■ **Exercise requirements**: For the entries below, the expected answer is the line with "(if rep.isSome ||", the line with "0 => (.none, [])", and every line between them, exactly as written, and nothing more.

═════ Data for the task ═════

-- ==== Sys2Proof/Machine/Encoding.lean ====
section
/-! DEFINITION. Chapter 04 over bytes: what the bytes at an instruction's address are (R126 to R132, R136
to R151). A core's command stands for the instruction at its address (log entry 43); `instrAt` says which
one that is, and `runNext` runs it. Offsets count from the first prefix; the least one is the byte that
decides (R128). -/

namespace Sys2Proof.Machine

/-- A byte sequence is an instruction, or undefined at a byte (R151). -/
inductive Spelled where
  | instr (i : Instr)
  | undefined (o : Nat)
  deriving DecidableEq, Repr

-- fields

/-- Byte `o`, and the big-endian number of `n` bytes from it. -/
def byteAt (bs : List Byte) (o : Nat) : Nat := (bs.getD o 0).toNat
def numAt (bs : List Byte) (o n : Nat) : Nat := beNat ((List.range n).map fun k => bs.getD (o + k) 0)

/-- Bits `hi` to `lo` of a number. -/
def bitsOf (v hi lo : Nat) : Nat := v / 2 ^ lo % 2 ^ (hi + 1 - lo)

def regOf (v : Nat) : Reg := Fin.ofNat 32 v
def accNo (v : Nat) : Fin 4 := Fin.ofNat 4 v

/-- A reserved field: the byte at `o` decides when it is not zero. -/
def rsvdAt (v o : Nat) : Option Nat := badAt (v ≠ 0) o

/-- The first of the bytes that make a sequence undefined. -/
def firstOf (l : List (Option Nat)) : Option Nat := (l.filterMap id).min?

-- specifiers

/-- R139: a register-mode specifier at `o` and its reserved fields. -/
def regSpec (bs : List Byte) (o : Nat) : RMem × List (Option Nat) :=
  let w := numAt bs o 4
  let form := bitsOf w 31 30
  let sc := BitVec.ofNat 2 (bitsOf w 29 28)
  let b := bitsOf w 27 23
  let x := bitsOf w 22 18
  let d := bitsOf w 17 0
  let noIndex := [rsvdAt sc.toNat o, rsvdAt x (o + 1)]
  let noBase := [rsvdAt (b / 2) o, rsvdAt b (o + 1), rsvdAt (d / 65536) (o + 1)]
  match form with
  | 0 => (.ptr (regOf b) (BitVec.ofNat 18 d), noIndex)
  | 1 => (.ptrX sc (regOf b) (regOf x) (BitVec.ofNat 18 d), [])
  | 2 => (.short (BitVec.ofNat 16 d), noIndex ++ noBase)
  | _ => (.shortX sc (regOf x) (BitVec.ofNat 16 d), noBase)

/-- R140: the long specifier. -/
def longSpec (bs : List Byte) (o : Nat) : RMem × List (Option Nat) :=
  let w := numAt bs o 6
  let a := BitVec.ofNat 40 w
  if bitsOf w 47 47 = 1 then (.longX (BitVec.ofNat 2 (bitsOf w 46 45)) (regOf (bitsOf w 44 40)) a, [])
  else (.long a, [rsvdAt (bitsOf w 46 40) o])

/-- R149: a storage specifier. -/
def stoSpec (bs : List Byte) (o : Nat) : SMem × List (Option Nat) :=
  let w := numAt bs o 3
  let am := bitsOf w 23 21
  let ext := bitsOf w 20 20 = 1
  let x := bitsOf w 15 12
  let d := bitsOf w 11 0 + if ext then byteAt bs (o + 3) * 4096 else 0
  let m : SMode := if am = 1 then .indirect else if am = 2 then .postInc else if am = 3 then .preDec else .based
  (⟨m, ext, Fin.ofNat 16 (bitsOf w 19 16), Fin.ofNat 16 x, BitVec.ofNat 20 d⟩,
    [badAt (4 ≤ am) o, badAt (am ≠ 0 && x ≠ 0) (o + 1)])

/-- The specifier at `o` in the mode: the operand and its reserved fields. -/
def specAt (sm long : Bool) (bs : List Byte) (o : Nat) : Mem × List (Option Nat) :=
  if sm then (.sto (stoSpec bs o).1, (stoSpec bs o).2)
  else if long then (.reg (longSpec bs o).1, (longSpec bs o).2)
  else (.reg (regSpec bs o).1, (regSpec bs o).2)

/-- The offset after the specifier `m` at `o`; LONG has been counted with the prefixes. -/
def afterSpec (m : Mem) (o : Nat) : Nat := o + memBytes m - b2n m.isLong

/-- Two and three specifiers; the first alone is long. -/
def specs2 (sm long : Bool) (bs : List Byte) (o : Nat) : Mem × Mem × List (Option Nat) :=
  let a := specAt sm long bs o
  let b := specAt sm false bs (afterSpec a.1 o)
  (a.1, b.1, a.2 ++ b.2)

def specs3 (sm : Bool) (bs : List Byte) (o : Nat) : Mem × Mem × Mem × List (Option Nat) :=
  let a := specs2 sm false bs o
  let b := specAt sm false bs (afterSpec a.2.1 (afterSpec a.1 o))
  (a.1, a.2.1, b.1, a.2.2 ++ b.2)

-- prefixes

/-- R129 to R132: the prefixes: undefined at a byte, a CUST with xF3 at `o`, or a first byte at `o`. -/
inductive Prefixed where
  | bad (o : Nat)
  | cust (o : Nat)
  | first (rep : Option Bool) (long : Bool) (o : Nat)
  deriving DecidableEq, Repr

def prefixScan (sm : Bool) (rep : Option Bool) (long : Bool) (o : Nat) : List Byte → Prefixed
  | [] => .first rep long o
  | b :: r =>
    if b.toNat < 0xF0 then .first rep long o
    else if b = 0xF3 then (if rep.isSome then .bad o else .cust o)
    else if b = 0xF2 then (if sm || long then .bad o else prefixScan sm rep true (o + 1) r)
    else if b = 0xF0 ∨ b = 0xF1 then
      (if rep.isSome || long then .bad o else prefixScan sm (some (b = 0xF1)) long (o + 1) r)
    else .bad o

-- CUST

/-- R136: selector and body of a CUST whose xF3 stands at `o`. -/
def custAt (c : Nat) (sm : Bool) (bs : List Byte) (o : Nat) : Instr × List (Option Nat) :=
  let pre := bs.take o
  let form := byteAt bs (o + 2)
  let rr := numAt bs (o + 3) 2
  let m := specAt sm (pre.contains 0xF2) bs (o + 4)
  let body : CustBody × List (Option Nat) :=
    match form / 64 with
    | 0 => (.none, [])
    | 1 => (.rrr (regOf (bitsOf rr 15 11)) (regOf (bitsOf rr 10 6)) (regOf (bitsOf rr 5 1)), [rsvdAt (rr % 2) (o + 4)])
    | 2 => (.rm (regOf (bitsOf rr 15 11)) m.1, rsvdAt (bitsOf rr 10 8) (o + 3) :: m.2)
    | _ => (.reserved, [])
  (.cust c pre (bs.getD (o + 1) 0) body.1, rsvdAt (form % 64) (o + 2) :: custUnd sm pre body.1 :: body.2)

-- opcode maps

/-- The decimal operation of the last rows of a block of five, and the conversions. -/
def decOpNo (k : Nat) : DOp := match k with | 0 => .add | 1 => .sub | 2 => .mul | 3 => .div | _ => .cmp
def cvOpNo (k : Nat) : CvOp := match k with | 0 => .pack | 1 => .unpk | 2 => .cvpd | _ => .cvdp

/-- Rows with one format in both modes: AM and SA, MS and SD, MM and SS2, MMM and SS3, MMP and SSP;
`k` is the offset of the first byte. -/
def amForm (st : Bool) (sm long : Bool) (bs : List Byte) (k : Nat) : RepOp × List (Option Nat) :=
  let v := numAt bs (k + 1) 2
  let m := specAt sm long bs (k + 3)
  let a := accNo (bitsOf v 15 14)
  let f := BitVec.ofNat 2 (bitsOf v 13 12)
  let l := bitsOf v 11 6 + 1
  (if st then .sta a f l m.1 else .lda a f l m.1, rsvdAt (bitsOf v 5 0) (k + 2) :: m.2)

def msForm (sm long : Bool) (bs : List Byte) (k : Nat) : RepOp × List (Option Nat) :=
  let m := specAt sm long bs (k + 4)
  let r := byteAt bs (k + 3)
  (.dsrd (byteAt bs (k + 1) + 1) (BitVec.ofNat 8 (byteAt bs (k + 2))) (BitVec.ofNat 4 (r / 16)) m.1,
    rsvdAt (r % 16) (k + 3) :: m.2)

def mmForm (mk : Nat → Nat → Mem → Mem → RepOp) (sm long : Bool) (bs : List Byte) (k : Nat) :
    RepOp × List (Option Nat) :=
  let p := specs2 sm long bs (k + 3)
  (mk (byteAt bs (k + 1) + 1) (byteAt bs (k + 2) + 1) p.1 p.2.1, p.2.2)

def mmmForm (op : DOp) (sm : Bool) (bs : List Byte) (k : Nat) : RepOp × List (Option Nat) :=
  let v := numAt bs (k + 1) 2
  let p := specs3 sm bs (k + 3)
  (.dec op (.mmm (bitsOf v 15 11 + 1) (bitsOf v 10 6 + 1) (bitsOf v 5 1 + 1) p.1 p.2.1 p.2.2.1),
    rsvdAt (v % 2) (k + 2) :: p.2.2.2)

def mmpForm (sm long : Bool) (bs : List Byte) (k : Nat) : RepOp × List (Option Nat) :=
  let p := specs2 sm long bs (k + 4)
  (.movp (byteAt bs (k + 1) + 1) (byteAt bs (k + 2) + 1) (bs.getD (k + 3) 0) p.1 p.2.1, p.2.2)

═════

■ **Your response**:
      (if rep.isSome || long then .bad o else prefixScan sm (some (b = 0xF1)) long (o + 1) r)
    else .bad o

-- CUST

/-- R136: selector and body of a CUST whose xF3 stands at `o`. -/
def custAt (c : Nat) (sm : Bool) (bs : List Byte) (o : Nat) : Instr × List (Option Nat) :=
  let pre := bs.take o
  let form := byteAt bs (o + 2)
  let rr := numAt bs (o + 3) 2
  let m := specAt sm (pre.contains 0xF2) bs (o + 4)
  let body : CustBody × List (Option Nat) :=
    match form / 64 with
    | 0 => (.none, [])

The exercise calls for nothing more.